285, 287, 341 S.E.2d 517, 519 (1986). The inherent power of the
judiciary to discipline attorneys for misconduct is shared
concurrently with the North Carolina State Bar. See Gardner, 316N.C. at 288, 341 S.E.2d at 519. However, the judiciary holds the
power to supervise, punish and regulate the attorneys that appear
before it. See Alamance County, 329 N.C. 84, 405 S.E.2d 125
(1991); Beard, 320 N.C. 126, 357 S.E.2d 694 (1987); Gardner, 316
N.C. 285, 341 S.E.2d 517 (1986); In re Burton, 257 N.C. 534, 126
S.E.2d 581 (1962); Swenson v. Thibaut, 39 N.C. App. 77, 250 S.E.2d
279 (1978), disc. review denied by 296 N.C. 740, 254 S.E.2d 181
(1979).
In contrast to the judiciary's vigilant regulation and
supervision of attorneys, the judiciary does not routinely select
counsel for non-indigent individuals appearing before it. Most
litigants, whether involved in civil or criminal matters, retain
and arrange to compensate their own attorneys privately. A
significant number of litigants appear pro se to represent
themselves. Under the previous system, the judiciary only stepped
into the selection process when there was a complete absence of
counsel in a criminal matter involving an indigent defendant. This
judicial intervention was necessitated by its supervision power
because the complete absence of counsel is the ultimate form of
attorney inadequacy. See United States v. Cronic, 466 U.S. 648,
658-59, 80 L. Ed. 2d 657, 667-68 (1984) (There are, however,
circumstances that are so likely to prejudice the accused that the
cost of litigating their effect in a particular case is
unjustified. Most obvious, of course, is the complete denial of
counsel.). In such situations, the power to appoint a defense
attorney fell to the trial judiciary by default as part of itspower to ensure a fair trial to criminal defendants, rather than as
a power inherent to that branch of government. See Gideon v.

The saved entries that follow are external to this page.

/-- R100: one update increments every counter exactly and zeroes the chosen one; the others keep their order. -/
def Obligations.CounterUpdateAgesAllAndZeroesOne : Prop :=
  ∀ (c : Counters) (x : Nibble), (∀ y, (bankGet c y).toNat + 1 < 2 ^ 64) →
    bankGet (updateCounters c x) x = 0#64 ∧
    (∀ y, y ≠ x → (bankGet (updateCounters c x) y).toNat = (bankGet c y).toNat + 1) ∧
    (∀ y z, y ≠ x → z ≠ x →
      ((bankGet (updateCounters c x) y).toNat < (bankGet (updateCounters c x) z).toNat ↔
        (bankGet c y).toNat < (bankGet c z).toNat))

/-- R104: ENC_SYM emits the symbol's counter in DATA_OUT0, updates the counters and counts the symbol; nothing else
changes. -/
def Obligations.EncSymEmitsAndUpdates : Prop :=
  ∀ (x : Nibble) (s : State), s.err.err = false → s.codec.mode = .enc → s.codec.pos.toNat < 2 ^ 64 - 16 →
    ∃ t, exec (.encSym x) s = .next t ∧
      t = { s with codec := t.codec, port := { s.port with dataOut0 := t.port.dataOut0 } } ∧
      t.port.dataOut0 = bankGet s.codec.cnt x ∧ t.codec.mode = .enc ∧
      t.codec.pos.toNat = s.codec.pos.toNat + 1 ∧
      bankGet t.codec.cnt x = 0#64 ∧ ∀ y, y ≠ x → bankGet t.codec.cnt y = bankGet s.codec.cnt y + 1#64

/-- R105: ENC_BYTE is ENC_SYM of the high symbol then of the low one, as one command, with the first code in DATA_OUT0 and
the second in DATA_OUT1. -/
def Obligations.EncByteIsTwoEncSyms : Prop :=
  ∀ (b : Byte) (s : State), s.err.err = false → s.codec.mode = .enc → s.codec.pos.toNat ≤ 2 ^ 64 - 18 →
    ∃ t u v, exec (.encByte b) s = .next t ∧
      exec (.encSym (b.extractLsb' 4 4)) s = .next u ∧ exec (.encSym (b.extractLsb' 0 4)) u = .next v ∧
      t = { s with
        codec := v.codec
        port := { s.port with dataOut0 := u.port.dataOut0, dataOut1 := v.port.dataOut0 } } ∧
      t.codec.pos.toNat = s.codec.pos.toNat + 2

/-- R107, R108: DEC_VAL emits the smallest symbol whose counter holds DATA_IN, updates the counters and counts the value;
when no counter holds it, it raises CORRUPT_STREAM with the value and its position. -/
def Obligations.DecValFindsTheSymbol : Prop :=
  ∀ s : State, s.err.err = false → s.codec.mode = .dec → s.codec.pos.toNat < 2 ^ 64 - 16 →
    (∀ x, bankGet s.codec.cnt x = s.port.dataIn → (∀ y, bankGet s.codec.cnt y = s.port.dataIn → x.toNat ≤ y.toNat) →
      ∃ t, exec .decVal s = .next t ∧
        t = { s with codec := t.codec, port := { s.port with dataOut0 := x.setWidth 64 } } ∧
        t.codec.mode = .dec ∧ t.codec.pos.toNat = s.codec.pos.toNat + 1 ∧
        bankGet t.codec.cnt x = 0#64 ∧ ∀ y, y ≠ x → bankGet t.codec.cnt y = bankGet s.codec.cnt y + 1#64) ∧
    ((∀ x, bankGet s.codec.cnt x ≠ s.port.dataIn) →
      exec .decVal s = .next { s with
        err := { err := true, code := .corruptStream, opc := 0x19#8, value := s.port.dataIn, pos := s.codec.pos } })

/-- R101: where the invariant holds, no counter wraps in a step below the limit. -/
def Obligations.NoCounterWraps : Prop :=
  ∀ s : State, MachineInv s →
    (s.codec.pos.toNat < 2 ^ 64 - 16 → ∀ x, (bankGet s.codec.cnt x).toNat + 1 < 2 ^ 64) ∧
    (s.stat.m.toNat < 2 ^ 64 - 16 → ∀ a b, (countAt s.stat.n a b).toNat + 1 < 2 ^ 64)

/-- R102: after ENC_START and the symbols of a sequence, the counter of a symbol that occurs is the distance from its last
occurrence, and that of one that does not is its initial value plus the position. -/
def Obligations.CounterClosedForm : Prop :=
  ∀ (seq : List Nibble) (s : State), NoError s → seq.length ≤ 2 ^ 64 - 16 →
    ∃ t, hostRun (hostProgram (encodeProgram seq)) s = .next t ∧ t.codec.pos.toNat = seq.length ∧
      ∀ x : Nibble,
        (x ∉ seq → (bankGet t.codec.cnt x).toNat = x.toNat + seq.length) ∧
        (∀ j, seq[j]? = some x → (∀ k, j < k → seq[k]? ≠ some x) →
          (bankGet t.codec.cnt x).toNat = seq.length - 1 - j)

/-- R98, R109: ENC_START and one ENC_SYM per symbol, with DATA_OUT0 read after each, yield exactly encode of the sequence;
no error occurs. -/
def Obligations.EncodeCommandsRenderEncode : Prop :=
  ∀ (seq : List Nibble) (s : State), NoError s → seq.length ≤ 2 ^ 64 - 16 →
    (∀ v ∈ sourceEncode seq, v < 2 ^ 64) ∧
    ∃ t, hostRun (hostProgram (encodeProgram seq)) s = .next t ∧ NoError t ∧
      t.host.responses = s.host.responses ++ [.ok] ++
        (sourceEncode seq).flatMap fun v => [.ok, .data (BitVec.ofNat 64 v)]

/-- R99, R110: DEC_START and, for each value, a write of DATA_IN, DEC_VAL and a read of DATA_OUT0, yield exactly decode of
the values when it succeeds; when it fails at position i, the latch records the value and i, the values read before are the
first i symbols, and the rest is ignored. -/
def Obligations.DecodeCommandsRenderDecode : Prop :=
  ∀ (words : List U64) (s : State), NoError s → words.length ≤ 2 ^ 64 - 16 →
    ∃ t, hostRun (hostProgram (decodeProgram words)) s = .next t ∧
      (∀ seq, sourceDecode (words.map BitVec.toNat) = .ok seq → NoError t ∧
        t.host.responses = s.host.responses ++ [.ok] ++ seq.flatMap fun x => [.ok, .ok, .data (x.setWidth 64)]) ∧
      (∀ v i, sourceDecode (words.map BitVec.toNat) = .error (.corruptStream v i) →
        t.err = { err := true, code := .corruptStream, opc := 0x19#8, value := BitVec.ofNat 64 v, pos := BitVec.ofNat 64 i } ∧
        t.codec.pos = BitVec.ofNat 64 i ∧
        ∃ seq later, sourceDecode ((words.map BitVec.toNat).take i) = .ok seq ∧ seq.length = i ∧
          t.host.responses = s.host.responses ++ [.ok] ++ (seq.flatMap fun x => [.ok, .ok, .data (x.setWidth 64)]) ++ later)
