-- ==== Sys2Proof/Laws/Decode.lean ====
section
/-! SUPPORT. The fields of a word as numbers, and those of an encoded command (R67, R72). -/

namespace Sys2Proof

theorem opcField_toNat (w : U64) : (opcField w).toNat = w.toNat % 256 := by simp [opcField]

theorem symField_toNat (w : U64) : (symField w).toNat = w.toNat / 256 % 16 := by
  simp [symField, Nat.shiftRight_eq_div_pow]

theorem byteField_toNat (w : U64) : (byteField w).toNat = w.toNat / 256 % 256 := by
  simp [byteField, Nat.shiftRight_eq_div_pow]

theorem operandValue_lt (i : Instr) : operandValue i < 256 := by
  cases i <;> simp only [operandValue] <;> omega

theorem encode_toNat (i : Instr) : (encode i).toNat = (opcode i).toNat + operandValue i * 256 := by
  have h1 := operandValue_lt i
  have h2 := (opcode i).isLt
  simp only [encode, BitVec.toNat_ofNat]
  omega

/-- The opcode field of a command's word is its OPC: what ERR_OPC records (R134). -/
@[simp] theorem opcField_encode (i : Instr) : opcField (encode i) = opcode i := by
  apply BitVec.eq_of_toNat_eq
  have h2 := (opcode i).isLt
  rw [opcField_toNat, encode_toNat]
  omega

end Sys2Proof
end

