/-- R124: the clamp and one rounding of a difference of two values within EPS_H of the exact entropies. A difference that
is not below 16 has an EPS_H of at least 8, with which H_JOINT itself is near enough to HC*. -/
theorem finishEntropies_cond_error_le (n : CountMatrix) :
    |f64Real (finishEntropies n).cond - exactCond n| ≤ 2 * f64Real epsH + 1 / 2 ^ 50 := by
  obtain ⟨finite_hj, near_hj⟩ := entropyFn_joint_near n
  obtain ⟨finite_hp, near_hp⟩ := entropyFn_prev_near n
  obtain ⟨cond_nonneg, cond_le⟩ := exactCond_bounds n
  have prev_le := exactPrev_le_four n
  have joint_le := exactJoint_le_eight n
  have hp_nonneg := f64Real_nonneg finite_hp
  rw [finishEntropies_cond]
  rw [abs_le] at near_hj near_hp
  have definition : exactCond n = exactJoint n - exactPrev n := rfl
  rcases lt_or_ge (f64Real (entropyFn n).1) (f64Real (entropyFn n).2) with lt | le
  · rw [condEntropy_of_lt finite_hj finite_hp lt, f64Real_posZero, abs_le]
    constructor <;> linarith
  · rcases lt_or_ge (f64Real (entropyFn n).1 - f64Real (entropyFn n).2) 16 with small | large
    · have error := condEntropy_error_le finite_hj finite_hp le small
      rw [abs_le] at error ⊢
      constructor <;> linarith
    · have upper := condEntropy_le finite_hj finite_hp le
      have lower := f64Real_nonneg (nonnegFinite_condEntropy finite_hj finite_hp)
      rw [abs_le]
      constructor <;> linarith

/-- R126. -/
theorem finishEntropies_of_total_eq_zero {n : CountMatrix} (zero : total n = 0) :
    finishEntropies n = zeroEntropies := by
  have cond : condEntropy posZero posZero = posZero := by decide
  have quarter_zero : f64Mul posZero quarter = posZero := by
    refine (f64Mul_quarter_nearestEven (by decide)).eq_of_exact (by decide) ?_
    rw [f64Real_posZero, zero_div]
  rw [finishEntropies, entropyFn_of_total_eq_zero zero, cond, quarter_zero]
  rfl

/-- R36, R132: the entropy registers are +0.0 or what STAT_FINISH wrote. -/
theorem StatInv.nonnegFinite_entropies {u : StatUnit} (inv : StatInv u) :
    nonnegFinite u.h.joint = true ∧ nonnegFinite u.h.prev = true ∧ nonnegFinite u.h.cond = true ∧
      nonnegFinite u.h.perBit = true ∧ nonnegFinite u.h.rel = true := by
  by_cases done : u.mode = .done
  · rw [inv.finished done]
    exact nonnegFinite_finishEntropies u.n
  · rw [inv.unfinished done]
    decide

/-! ### The probabilities -/

/-- R128, R129, R132: a count by a sum it is part of, or +0.0 where the sum is 0. -/
theorem nonnegFinite_countQuotient {n d : Nat} (part : n ≤ d) : nonnegFinite (countQuotient n d) = true := by
  obtain ⟨rounded, zero⟩ := countQuotient_correctlyRounded part
  by_cases divisor : d = 0
  · rw [zero divisor]
    decide
  · exact (rounded divisor).1

end Sys2Proof.Machine

end FinishedEntropies

/-! PROOFS. The run of the host that renders the statistics engine (R131). -/

section StatisticsRuns

namespace Sys2Proof.Machine

variable {s : State}

theorem answers_statStart (noError : NoError s) :
    ∃ t, Answers (expand (.cmd .statStart)) s [.ok] t ∧ t.stat = startStat ∧ t.err = s.err :=
  ⟨_, .cmd (exec_statStart_performed noError) (.nil _), rfl, rfl⟩

theorem answers_statSym (noError : NoError s) (mode : s.stat.mode = .accum)
    (room : s.stat.m.toNat < Config.lenLimit.toNat) (x : Nibble) :
    ∃ t, Answers (expand (.cmd (.statSym x))) s [.ok] t ∧ t.stat = accumulate s.stat x ∧ t.err = s.err :=
  ⟨_, .cmd (exec_statSym_performed noError mode room x) (.nil _), rfl, rfl⟩

theorem answers_statFinish (noError : NoError s) (mode : s.stat.mode = .accum) :
    ∃ t, Answers (expand (.cmd .statFinish)) s [.ok] t ∧
      t.stat = { s.stat with h := finishEntropies s.stat.n, mode := .done } ∧ t.err = s.err :=
  ⟨_, .cmd (exec_statFinish_performed noError mode) (.nil _), rfl, rfl⟩

/-- R120: one STAT_SYM per symbol is one accumulation step per symbol, as long as none passes LEN_LIMIT. -/
theorem answers_statSyms (seq : List Nibble) {s : State} (noError : NoError s) (mode : s.stat.mode = .accum)
    (room : s.stat.m.toNat + seq.length ≤ Config.lenLimit.toNat) :
    ∃ t, Answers ((seq.map fun x => Pseudo.cmd (.statSym x)).flatMap expand) s (seq.map fun _ => .ok) t ∧
      t.stat = seq.foldl accumulate s.stat ∧ t.err = s.err := by
  induction seq generalizing s with
  | nil => exact ⟨s, .nil s, rfl, rfl⟩
  | cons x rest ih =>
    rw [List.length_cons] at room
    have below : s.stat.m.toNat < Config.lenLimit.toNat := by omega
    obtain ⟨u, first, stat, err⟩ := answers_statSym noError mode below x
    have room' : u.stat.m.toNat + rest.length ≤ Config.lenLimit.toNat := by
      rw [stat, accumulate_m, toNat_add_one_of_room below]
      omega
    obtain ⟨t, later, stat', err'⟩ := ih (noError.of_err_eq err) (by rw [stat]; exact mode) room'
    exact ⟨t, first.append later, by rw [stat', stat, List.foldl_cons], err'.trans err⟩

/-- R131: the run of a statistics program and the unit it leaves. -/
theorem answers_statProgram {seq : List Nibble} (noError : NoError s) (limit : seq.length ≤ 2 ^ 64 - 16) :
    ∃ t, Answers ((statProgram seq).flatMap expand) s ([.ok] ++ ((seq.map fun _ => .ok) ++ [.ok])) t ∧ NoError t ∧
      t.stat = { seq.foldl accumulate startStat with
        h := finishEntropies (seq.foldl accumulate startStat).n, mode := .done } := by
  obtain ⟨u, start, stat, err⟩ := answers_statStart noError
  have noError_u := noError.of_err_eq err
  have room : u.stat.m.toNat + seq.length ≤ Config.lenLimit.toNat := by
    rw [stat, lenLimit_toNat]
    exact (Nat.zero_add _).trans_le limit
  obtain ⟨v, symbols, stat', err'⟩ := answers_statSyms seq noError_u (by rw [stat]; rfl) room
  rw [stat] at stat'
  have noError_v := noError_u.of_err_eq err'
  obtain ⟨t, finish, stat'', err''⟩ := answers_statFinish noError_v (by rw [stat', foldl_accumulate_mode]; rfl)
  rw [stat'] at stat''
  refine ⟨t, ?_, noError_v.of_err_eq err'', stat''⟩
  rw [statProgram, List.cons_append, List.flatMap_cons, List.flatMap_append]
  exact start.append (symbols.append finish)

/-- R114, R119: what the steps of a sequence within LEN_LIMIT leave in the unit after STAT_START. -/
theorem foldl_startStat_spec {seq : List Nibble} (limit : seq.length ≤ 2 ^ 64 - 16) :
    StatInv (seq.foldl accumulate startStat) ∧ (seq.foldl accumulate startStat).m.toNat = seq.length ∧
      ∀ a b, (countAt (seq.foldl accumulate startStat).n a b).toNat = pairCount seq a b := by
  refine ⟨?invariant, ?length, fun a b => ?count⟩
  case invariant =>
    refine (statInv_empty (mode := .accum) nofun).foldl_accumulate rfl ?_
    rw [lenLimit_toNat]
    exact (Nat.zero_add _).trans_le limit
  case length =>
    rw [foldl_accumulate_m, startStat, BitVec.zero_add, BitVec.toNat_ofNat]
    exact Nat.mod_eq_of_lt (by omega)
  case count =>
    have bounded := pairCount_le_length seq a b
    rw [countAt_foldl_startStat, BitVec.toNat_ofNat]
    exact Nat.mod_eq_of_lt (by omega)

end Sys2Proof.Machine

end StatisticsRuns

/-! PROOFS. The statements about the statistics unit (43_statistics.md). -/

section StatisticsStatements

namespace Sys2Proof.Proofs

open Sys2Proof.Machine
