/-- The sixteen limit fields of a policy (4.2). -/
structure Limits where
  exportLimit : Nat
  importLimit : Nat
  releaseMargin : Nat
  exhaust : Nat
  full : Nat
  rechargeBand : Nat
  rechargeSettle : Nat
  rechargeBudget : Nat
  rechargeMax : Nat
  autoTarget : Nat
  staleLimit : Nat
  lostLimit : Nat
  followTimeout : Nat
  overspeedMargin : Nat
  heartbeatPeriod : Nat
  yieldManual : Bool
  deriving DecidableEq, Repr

/-- The default shaping fields (4.2). -/
def Shaping.reset : Shaping :=
  { mode := .droop, deadband := 20, confirmTime := 40, droopGain := 40, inertiaGain := 10, blockPower := 4000,
    blockHold := 10000, recoveryRamp := 2000, filterLength := 4 }

/-- The default limit fields (4.2). -/
def Limits.reset : Limits :=
  { exportLimit := 12000, importLimit := 12000, releaseMargin := 100, exhaust := 100, full := 950,
    rechargeBand := 10, rechargeSettle := 30, rechargeBudget := 1500, rechargeMax := 4, autoTarget := 800,
    staleLimit := 30, lostLimit := 500, followTimeout := 200, overspeedMargin := 600, heartbeatPeriod := 1000,
    yieldManual := false }

/-- The side of a candidate or excursion (R56). -/
inductive Side where
  | under | over
  deriving DecidableEq, Repr

/-- The excursion state with what is present in it: the sign, the candidate start, the latest entry into ACTIVE,
the recovering magnitude and the ramp remainder (R56). -/
inductive Excursion where
  | quiet
  | candidate (sign : Side) (start : PartTime)
  | active (sign : Side) (entry : PartTime)
  | recovering (sign : Side) (entry : PartTime) (magnitude : Nat) (remainder : Nat)
  deriving DecidableEq, Repr

/-- Why an excursion ended (R69). The cause RESET is never seen, since the records are lost (R56). -/
inductive EndCause where
  | returned | reversed | senseLost | withdrawn
  deriving DecidableEq, Repr

/-- An excursion record that is not EMPTY (R75): OPEN while the end cause is absent, CLOSED with it. The duration
is that fixed at the end; `account` is the half-joule account behind the energy moved (R76). -/
structure ExcRecord where
  seq : Word
  sign : Side
  test : Bool
  senseLost : Bool
  shortfall : Bool
  start : PartTime
  duration : PartTime
  peakDeviation : Nat
  peakDemand : Nat
  account : Nat
  shortfallTime : Nat
  peakCount : Nat
  endCause : Option EndCause
  deriving DecidableEq, Repr

/-- The running TEST job (R56, R77). -/
structure TestJob where
  job : Fin 8
  start : PartTime
  duration : Nat
  deriving DecidableEq, Repr

/-- The Response Engine (R56). `intervalBase` is the end of the last demand interval (R57). -/
structure Resp where
  shaping : Shaping
  limits : Limits
  pendingShaping : Option Shaping
  adopted : Bool
  lastInvalid : Nat
  exc : Excursion
  demand : Int
  spurious : Nat
  seqCounter : Word
  current : Option ExcRecord
  history : Vector (Option ExcRecord) 4
  testOffset : Option Int
  testJob : Option TestJob
  testSeen : Bool
  shortfallFlag : Bool
  intervalBase : Option PartTime
  deriving DecidableEq, Repr

/-- The Response Engine after any reset (R56). -/
def Resp.reset : Resp :=
  { shaping := Shaping.reset, limits := Limits.reset, pendingShaping := none, adopted := false, lastInvalid := 0,
    exc := .quiet, demand := 0, spurious := 0, seqCounter := 0, current := none,
    history := Vector.replicate 4 none, testOffset := none, testJob := none, testSeen := false,
    shortfallFlag := false, intervalBase := none }

/-! ## Dispatcher (R81, R95, R119) -/

/-- Whether rotating releases move the head (R81). -/
inductive Rotation where
  | automatic | fixed
  deriving DecidableEq, Repr

/-- What a unit was engaged for (R96). -/
inductive Purpose where
  | response | recharge | manual
  deriving DecidableEq, Repr

/-- The direction of an entry: OUT exports, IN absorbs (R96). -/
inductive Direction where
  | out | into
  deriving DecidableEq, Repr

/-- The engagement state of an entry (R96). -/
inductive EngState where
  | engaging | engaged | releasing
  deriving DecidableEq, Repr

/-- An entry of the engaged list (R96). -/
structure Entry where
  unit : Fin 24
  purpose : Purpose
  direction : Direction
  state : EngState
  order : Int
  engagedAt : PartTime
  stateTime : PartTime
  job : Option (Fin 8)
  deriving DecidableEq, Repr

/-- The final code of a job (R167). The ending code of a spin is one of them (R119). -/
inductive FinalCode where
  | done | cancelled | unitTripped | abandoned | withdrawn | yielded | overtaken
  deriving DecidableEq, Repr

/-- A spin record (R119, R129). -/
structure Spin where
  job : Fin 8
  unit : Fin 24
  target : Nat
  power : Nat
  direction : Direction
  ending : Option FinalCode
  deriving DecidableEq, Repr

/-- The Dispatcher (R81, R95, R119). The list is oldest first; `rechargeBase` is the end of the last recharge
interval (R121). -/
structure Disp where
  ring : Vector (Fin 24) 24
  head : Fin 24
  rotation : Rotation
  excluded : Vector Bool 24
  list : List Entry
  capacity : Nat
  delivered : Int
  shortfall : Nat
  respCount : Nat
  settleStart : Option PartTime
  rechargeBase : Option PartTime
  spins : List Spin
  deriving DecidableEq, Repr

/-- The ring in which position p holds unit p (R81). -/
def identityRing : Vector (Fin 24) 24 :=
  #v[0, 1, 2, 3, 4, 5, 6, 7, 8, 9, 10, 11, 12, 13, 14, 15, 16, 17, 18, 19, 20, 21, 22, 23]

/-- The Dispatcher after any reset (R81, R95, R119). -/
def Disp.reset : Disp :=
  { ring := identityRing, head := 0, rotation := .automatic, excluded := Vector.replicate 24 false, list := [],
    capacity := 0, delivered := 0, shortfall := 0, respCount := 0, settleStart := none, rechargeBase := none,
    spins := [] }

/-! ## Plant State Controller (R135) -/

/-- The plant state (R135). -/
inductive PlantState where
  | settle | build | survey | held | service | autonomous
  deriving DecidableEq, Repr
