-- ==== Sys2Proof/Machine/Dispatch.lean ====
section
/-! DEFINITION. The dispatch of a command to its meaning: one arm for each constructor of Instr. -/

namespace Sys2Proof.Machine

/-- The effect of a command on everything but the queue. -/
def exec (i : Instr) (s : State) : Host.Outcome State Fault Refusal :=
  match i with
  | .powerOn area settle => Sys2Proof.Machine.execPowerOn area settle s
  | .settleTimeEnd => Sys2Proof.Machine.execSettleTimeEnd s
  | .resetAsserted area => Sys2Proof.Machine.execResetAsserted area s
  | .resetReleased => Sys2Proof.Machine.execResetReleased s
  | .buildWrite => Sys2Proof.Machine.execBuildWrite s
  | .slotStart link => Sys2Proof.Machine.execSlotStart link s
  | .report arrival w0 w1 w2 w3 w4 => Sys2Proof.Machine.execReport arrival w0 w1 w2 w3 w4 s
  | .rollReply arrival w0 w1 w2 w3 => Sys2Proof.Machine.execRollReply arrival w0 w1 w2 w3 s
  | .checkError arrival => Sys2Proof.Machine.execCheckError arrival s
  | .replyWindowClose link begun => Sys2Proof.Machine.execReplyWindowClose link begun s
  | .senseFrame chars => Sys2Proof.Machine.execSenseFrame chars s
  | .lineIdle => Sys2Proof.Machine.execLineIdle s
  | .staleTimerExpiry => Sys2Proof.Machine.execStaleTimerExpiry s
  | .lostTimerExpiry => Sys2Proof.Machine.execLostTimerExpiry s
  | .demandIntervalEnd => Sys2Proof.Machine.execDemandIntervalEnd s
  | .rechargeIntervalEnd => Sys2Proof.Machine.execRechargeIntervalEnd s
  | .followTimerExpiry unit => Sys2Proof.Machine.execFollowTimerExpiry unit s
  | .heartbeatExpiry => Sys2Proof.Machine.execHeartbeatExpiry s
  | .producerIndexWrite value => Sys2Proof.Machine.execProducerIndexWrite value s
  | .memoryPortGrant => Sys2Proof.Machine.execMemoryPortGrant s
  | .unknownCommand => Sys2Proof.Machine.execUnknownCommand s
  | .adoptPolicy => Sys2Proof.Machine.execAdoptPolicy s
  | .policyBurstComplete => Sys2Proof.Machine.execPolicyBurstComplete s
  | .adoptUnitSettings => Sys2Proof.Machine.execAdoptUnitSettings s
  | .settingsBurstComplete => Sys2Proof.Machine.execSettingsBurstComplete s
  | .loadOrder => Sys2Proof.Machine.execLoadOrder s
  | .orderBurstComplete => Sys2Proof.Machine.execOrderBurstComplete s
  | .clearTrip => Sys2Proof.Machine.execClearTrip s
  | .openLinks => Sys2Proof.Machine.execOpenLinks s
  | .withdraw => Sys2Proof.Machine.execWithdraw s
  | .resumeSupervision => Sys2Proof.Machine.execResumeSupervision s
  | .restartPart area => Sys2Proof.Machine.execRestartPart area s
  | .excludeUnit => Sys2Proof.Machine.execExcludeUnit s
  | .includeUnit => Sys2Proof.Machine.execIncludeUnit s
  | .rotateAfter => Sys2Proof.Machine.execRotateAfter s
  | .setRotation => Sys2Proof.Machine.execSetRotation s
  | .releaseUnit => Sys2Proof.Machine.execReleaseUnit s
  | .spinUnit => Sys2Proof.Machine.execSpinUnit s
  | .testExcursion => Sys2Proof.Machine.execTestExcursion s
  | .cancelJob => Sys2Proof.Machine.execCancelJob s
  | .eventEnableWrite form value => Sys2Proof.Machine.execEventEnableWrite form value s
  | .heartbeatWrite value => Sys2Proof.Machine.execHeartbeatWrite value s
  | .eventVectorTake => Sys2Proof.Machine.execEventVectorTake s
  | .eventSummaryClear value => Sys2Proof.Machine.execEventSummaryClear value s
  | .jobReleaseWrite job value => Sys2Proof.Machine.execJobReleaseWrite job value s
  | .snapshotLatchRead form record => Sys2Proof.Machine.execSnapshotLatchRead form record s
  | .partTimeLowRead form => Sys2Proof.Machine.execPartTimeLowRead form s
  | .takeRead addr => Sys2Proof.Machine.execTakeRead addr s
  | .holeRead form addr => Sys2Proof.Machine.execHoleRead form addr s
  | .controllerWrite form addr value => Sys2Proof.Machine.execControllerWrite form addr value s

end Sys2Proof.Machine
end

Wainwright, 372 U.S. 335, 344, 9 L. Ed. 2d 799, 805 (1963)(Not
only [precedent] but also reason and reflection require us to
recognize that in our adversary system of criminal justice, any
person haled into court, who is too poor to hire a lawyer, cannot
be assured a fair trial unless counsel is provided for him.). The
responsibility of fulfilling the constitutional requirement that an
attorney should be provided for indigent criminal defendants is not
relegated to the judiciary by any federal or North Carolina case.
If another part of state government undertakes the responsibility
of appointing and compensating counsel, the judicial branch will
continue to function as it currently does, with the primary
emphasis on interpretation of the law and supervision of the
performance of all counsel to assure the adequate representation of
criminal defendants.
Under the proposed system, the judiciary's ability to
supervise the attorneys before it will remain. If an attorney
appointed by IDS provides inadequate or ineffective counsel or
violates court rules, the trial court retains the power to punish,
remove or replace him. Because the judiciary retains the inherent
power to supervise and discipline the attorneys before it, the
legislation at issue here is not inconsistent with the separation
of powers doctrine mandated by the North Carolina Constitution.
Accordingly, we hold that there is no genuine issue of materialfact and that defendants are entitled to judgment as a matter of
law. For the reasons stated above, we affirm.
Affirmed.
Judges McCULLOUGH and ELMORE concur.